It did begin to recognize me each time, I came, becoming alert, anticipating the food I regularly provided. I watched fascinated as it daintily took the meat, and with his talons clamped it down on the perch, tearing off bits to eat with its sharp hooked beak. One day I came to check on it and found only the cotton string stretched out its full length indicating the direction it had flown away.

The first pet I remember having was when I was five years old before I started school at Rethy Academy in Africa.

I remember that I was able to find chameleons. I would look for a long time on the lantana hedge that had the fuzzy leaves, the tiny bunches of colored flowers, and the little clumps of green berries. The green berries would grow as big as BBs and eventually turn black. Some of the kids ate them, but I didn’t. When the berries were black, I think the chameleons found more insects on those lantana hedges. Chameleons were hard to find since they would stay completely still and make themselves the same shade of green as the hedge. The patterns on their backs and the patterns made by the twigs and leaves looked just the same. The hedge was the best place to look for chameleons.

I would stand very still for a long time, and sometimes a chameleon would move; then I would finally see him. Chameleons have skinny legs and feet sort of like mittens with no separate toes. The tiny claws, two on one side and three on the other side, help them to clamp onto the branch they are climbing. Chameleons move the front foot on one side and the back foot on the other side at the same time, little by little, until each foot reaches the new place on which to hold. They feel around with their feet for the best spot without even looking. Then, they move the other two feet.

When chameleons sneak up on a fly, their tails stick out straight behind them, not touching anything. They advance bit by bit, maybe when they think the fly isn’t looking. Their eyes bulge way out on both sides of their head. Wrinkly skin covers the entire eye except the tiny hole in the center where they can see. Their eyes roll around and around to look in front, in back, sideways, and up and down. Each eye goes a different way until they are ready to catch a fly.

The chameleon I had been watching stopped. Both eyes checked all around again, but then they came together, almost cross-eyed, both focusing directly on a small fly. The layered skin under the chameleon’s chin started bulging out bigger and bigger. His mouth turned up almost like a smile, opening just a little crack.

Suddenly, so fast I would have missed it if I hadn’t been concentrating, the chameleon’s long tongue shot out and the end stuck to the fly. The tongue was even longer than the chameleon! A Chameleon almost never misses. His long tongue quickly disappears, curling up somewhere inside as he pulls the fly into his grinning mouth. Once again his eyes begin searching around and around in different directions while chewing very slowly.

I grabbed for him. He couldn’t move very quickly, though he tried to get away. He might have dropped off the branch down into the bush and then it would have been nearly impossible to find him again. I caught him around his fat middle. He tried to bite, but the rough edge of his mouth wasn’t very sharp, and his mouth was smaller than my fingertip. Some chameleons hiss too. Even though my little African friend was scared of them, I wasn’t. Chameleons have bad spirits in them he told me, but I didn’t believe it. The chameleon knew he was caught, or maybe he wasn’t so scared because after a little while he stopped squirming.

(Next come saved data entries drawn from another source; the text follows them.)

/-- BRD and BWR: 64-byte aligned, one side local and the other not (R278, R279, R283); C of the core rises by one for the launch (R119). A wrong
source side raises BOUND with the source, and else a wrong destination side BOUND with the destination. -/
def BlockIssue : Prop :=
  ∀ (s : State) (t : TsId) (act : Activation), Turn s t act →
  ∀ (rd : Bool) (d a b : Reg) (n : BitVec 11) (src dst h : Word) (e1 e2 e3 : Exe) (sb db : List Block),
    (exeOf s t act).srcS a = .ok (src, e1) → e1.srcS b = .ok (dst, e2) → e2.srcS d = .ok (h, e3) →
    src.toNat % 64 = 0 → dst.toNat % 64 = 0 →
    let i : Instr := if rd then .brd d a b n else .bwr d a b n
    let len := 64 * (n.toNat + 1)
    (e3.local src = rd → exec i s = .next (trapped s t .bound src)) ∧
    (e3.local src = !rd → e3.local dst = !rd → exec i s = .next (trapped s t .bound dst)) ∧
    (e3.local src = !rd → e3.local dst = rd → e3.check src len rRD = .ok sb → e3.check dst len rWR = .ok db → e3.roomRecord = .ok () →
      ∃ u o, exec i s = .next u ∧ Names e3 o (if rd then .brd else .bwr) ∧ o.addr = src ∧ o.operand = dst ∧ o.hdr = h ∧ o.width = len ∧
        o.segs = wholeSegs sb ∧ o.dst = wholeSegs db ∧ u.ops = s.ops ++ [o] ∧ u.mem = s.mem ∧
        (u.tsGet t).pc = e3.x.pc + 4 ∧ (u.tsGet t).oseq = e3.x.oseq + 1 ∧ (u.tsGet t).sreg = e3.x.sreg ∧
        countedOnce s u t act ∧ (rd = false → SameBytes s u) ∧ (∀ x, outside (wholeSegs db) x → s.inBrd x = false → u.rdByte x = s.rdByte x))

/-- COPY enters its descriptor at the tail of the context's virtual queue of its level (R149, R150, R287), and C rises (R119); a descriptor out of range
raises BOUND (R288). -/
def CopyIssue : Prop :=
  ∀ (s : State) (t : TsId) (act : Activation), Turn s t act →
  ∀ (d a : Reg) (h : Word) (v : Vec) (e1 e2 : Exe), (exeOf s t act).srcS a = .ok (h, e1) → e1.srcV d = .ok (v, e2) →
    (copyDescOk v = false → exec (.copy d a) s = .next (trapped s t .bound 0)) ∧
    (copyDescOk v = true → e2.checkRows (dRowLen v) (dSstr v) rRD (dRows v) (dSrc v) = .ok () →
      e2.checkRows (dRowLen v) (dDstr v) rWR (dRows v) (dDst v) = .ok () → (s.copyQ act.ctx act.cls).ents.length < 256 → e2.roomRecord = .ok () →
      ∃ u c, exec (.copy d a) s = .next u ∧ c.desc = v ∧ c.hdr = h ∧ c.prog = 0 ∧
        countedOnce s u t act ∧ (u.copyQ act.ctx act.cls).ents = (s.copyQ act.ctx act.cls).ents ++ [c] ∧ (u.copyQ act.ctx act.cls).head = (s.copyQ act.ctx act.cls).head ∧
        (u.tsGet t).pc = e2.x.pc + 4 ∧ (u.tsGet t).oseq = e2.x.oseq + 1 ∧ (u.tsGet t).sreg = e2.x.sreg)

/-- SEND, SENDO, SPAWN, BARA and LEND enter the send buffer, in program order, and do nothing else until DONE or TRET (R105 to R107, R115, R118,
R121, R273, R329, R351, R356). SEND and SENDO keep the low 48 bytes of the vector, and what an endpoint of another device takes is bound for
that device (R208). A full buffer of 32 raises BOUND. That a kernel core needs no endpoint is the model's choice (log 29, DEDUCED), and so is that the
first endpoint entry names the device, and that one which names this device keeps the message here (log 39, DEDUCED and DESIGN CHOICE). -/
def SendBufferResult : Prop :=
  ∀ (s : State) (t : TsId) (act : Activation), Turn s t act →
    let out := fun (i : Instr) (e : Exe) (b : Buffered) =>
      (e.x.sbuf.length < 32 → ∃ u, exec i s = .next u ∧ SameBytes s u ∧ Retired { e with x := { e.x with sbuf := e.x.sbuf ++ [b] } } 4 u) ∧
      (32 ≤ e.x.sbuf.length → exec i s = .next (trapped s t .bound 0))
    (∀ (v a b : Reg) (sc : BitVec 3) (h d : Word) (p : Vec) (e1 e2 e3 : Exe),
      (exeOf s t act).srcS a = .ok (h, e1) → e1.srcS b = .ok (d, e2) → e2.srcV v = .ok (p, e3) →
      let kept : Vec := BitVec.ofNat 512 (p.toNat % 2 ^ 384)
      let inside := fun (c : CoreId) => s.inLaunch (exeOf s t act).view c = true ∨ t.core.kernel = true
      let granted := fun (c : CoreId) => inside c ∨ (s.endpoint? t.core c.idx).isSome = true
      let Far := fun (c : CoreId) (k : Option Nat) => (inside c → k = none) ∧
        (¬ inside c → ∀ j, s.endpoint? t.core c.idx = some j → k = if j = s.device then none else some j)
      (d.toNat < 2 ^ 14 → granted (cc d.toNat) → ∀ k, Far (cc d.toNat) k → (s.coreAbsent (cc d.toNat) = false ∨ k ≠ none) →
        out (.send v a b sc) e3 (.send (cc d.toNat) (!(s.inLaunch (exeOf s t act).view (cc d.toNat))) h 0 sc.toNat kept k)) ∧
      (∀ c : CoreId, e3.owner d = .ok c → granted c → ∀ k, Far c k →
        out (.sendo v a b sc) e3 (.send c (!(s.inLaunch (exeOf s t act).view c)) h 1 sc.toNat kept k))) ∧
    (∀ (v : Reg) (x : Vec) (e1 : Exe), (exeOf s t act).srcV v = .ok (x, e1) →
      (∀ l, e1.launch = some l → l.pile = true → e1.spawnCheck l (pileRecOf (leBytes 32 x.toNat) 0) = .ok ()) →
      out (.spawn v) e1 (.spawn (leBytes 32 x.toNat))) ∧
    (∀ (v a : Reg) (g : Byte) (r : BitVec 3) (h : Word) (x : Vec) (e1 e2 : Exe) (l : Launch),
      (exeOf s t act).srcS a = .ok (h, e1) → e1.srcV v = .ok (x, e2) → e2.launch = some l → l.member g.toNat t.core = true →
      out (.bara v a g r) e2 (.bara g.toNat r.toNat h x)) ∧
    out .lend (exeOf s t act) .lend

/-- A SEND whose destination is neither in the launch nor granted by a thimble endpoint raises GATE; an absent core or a core number
beyond 14 bits raises XLATE with the operand (R106, R107, R209). -/
def SendDestinationTraps : Prop :=
  ∀ (s : State) (t : TsId) (act : Activation), Turn s t act →
  ∀ (v a b : Reg) (sc : BitVec 3) (h d : Word) (p : Vec) (e1 e2 e3 : Exe),
    (exeOf s t act).srcS a = .ok (h, e1) → e1.srcS b = .ok (d, e2) → e2.srcV v = .ok (p, e3) →
    (2 ^ 14 ≤ d.toNat ∨ (s.coreAbsent (cc d.toNat) = true ∧ ∀ j, s.endpoint? t.core d.toNat = some j → j = s.device) →
      exec (.send v a b sc) s = .next (trapped s t .xlate d)) ∧
    (d.toNat < 2 ^ 14 → s.coreAbsent (cc d.toNat) = false → t.core.kernel = false → s.inLaunch (exeOf s t act).view (cc d.toNat) = false →
      s.endpoint? t.core d.toNat = none → exec (.send v a b sc) s = .next (trapped s t .gate d))

/-- DONE ends the activation (R105, R299): the thread set is free, and its send buffer has been released in program order. In a trap handler it
raises ILLOP, and with a value left in a store queue QDEAD. -/
def DoneResult : Prop :=
  ∀ (s : State) (t : TsId) (act : Activation), Turn s t act →
    let e := exeOf s t act
    (e.x.tlev ≠ 0 → exec .done s = .next (trapped s t .illop 0)) ∧
    (e.x.tlev = 0 → (e.x.ssq ≠ [] ∨ e.x.vsq ≠ []) → exec .done s = .next (trapped s t .qdead 0)) ∧
    (e.x.tlev = 0 → e.x.ssq = [] → e.x.vsq = [] → e.waitTokens = .ok () → e.waitReplay = .ok () → e.waitGains = .ok () → e.roomArrivals = .ok () →
      e.x.lost = none → ∃ u, exec .done s = .next u ∧ (u.tsGet t).act = none ∧ (u.tsGet t).sbuf = [] ∧ (u.tsGet t).slq = [] ∧ (u.tsGet t).vlq = [] ∧
        Released s u t act [] ∧ ∀ t', t' ≠ t → u.tsGet t' = s.tsGet t')

/-- LNCH (R114, R331): status 1 for a descriptor that is not granted, 2 when the die's pending-launch store holds 256 child launches (R111, R388),
else 0 with the child queued behind the others; the packet's level is the less urgent of the descriptor's and the granted one. What that store counts
is the model's choice (log 44, DESIGN CHOICE), and that levels 12 to 15 count as 11 too (log 35, DEDUCED). -/
def ChildLaunchResult : Prop :=
  ∀ (s : State) (t : TsId) (act : Activation), Turn s t act →
  ∀ (v a : Reg) (d : Word) (x : Vec) (e1 e2 : Exe), (exeOf s t act).srcS a = .ok (d, e1) → e1.srcV v = .ok (x, e2) → e2.x.slq.length < 16 →
    e2.waitReplay = .ok () → e2.waitTokens = .ok () → e2.waitRelease = .ok () →
    let held := (s.children.filter (fun c => decide (c.die = dieOf t.core))).length +
      (s.launches.filter (fun l => decide (l.src = .child (dieOf t.core)) && decide (l.state ≠ .running))).length
    (e2.descriptor d = none → ∃ u, exec (.lnch v a) s = .next u ∧ Retired (pushed e2 1) 4 u ∧ SameBytes s u) ∧
    ∀ bs, e2.descriptor d = some bs → anyNr bs = false →
      (256 ≤ held → ∃ u, exec (.lnch v a) s = .next u ∧ Retired (pushed e2 2) 4 u ∧ SameBytes s u) ∧
      (held < 256 → ∃ u c, exec (.lnch v a) s = .next u ∧ SameBytes s u ∧ u.children = s.children ++ [c] ∧ c.die = dieOf t.core ∧ c.t = t ∧
        c.ctx = act.ctx ∧ c.words.drop 1 = [8, 16, 24, 32, 40, 48, 56].map (vWord x) ∧
        bits ((c.words[0]?).getD 0) 7 4 = max (levelOf (fieldB (s.rdBlocks bs) 0x28 8)) (levelOf (s.grantLevel act.ctx)) ∧ (u.tsGet t).slq = e2.x.slq ++ [.ready 0] ∧
        (u.tsGet t).pc = e2.x.pc + 4 ∧ (u.tsGet t).sreg = e2.x.sreg ∧ ∀ t', t' ≠ t → u.tsGet t' = s.tsGet t')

When I freed him, he started walking across my hand. He might have wanted to walk off, but I kept on putting the other hand in front so that he never got to the edge. He slowed down. He stopped. He sat there on my thumb, looking round and round with his bulging, wandering eyes. He slowly turned a dull black and his markings got blurred. He curled his tail and became very still. I think he liked my warm little thumb. I finally had a pet.

I kept him in my window on the curtain, but he didn’t turn red. He got sort of brown. I caught flies for him in some of the other windows, but he didn’t seem hungry any more. I got tired of watching him. After dinner, I proudly showed him to my mom, but she said, “I don’t want him in the house. He might go walking on the floor and someone might step on him and squash him.”

“If he is a mother he could have tiny little chameleons,” I told her, “lots of them. They would be just this big! Wouldn’t that be neat?”

“You better let him go,” she said. I don’t think she thought it would be easy not to step on all those little chameleons. I took him outside and put him on a rosebush in my mother’s rose garden, but he got lost.

What is lost when a pet is gone?

Sometimes a person gets tired of his pet and he wants to get rid of it. He bought a cute kitten and it turned into a cat that claws the furniture. The puppy turned into a vicious dog that, after being chained outside for a year, will even bite his owner. The pet provided neither companionship nor pleasure and the owner may be glad it’s gone.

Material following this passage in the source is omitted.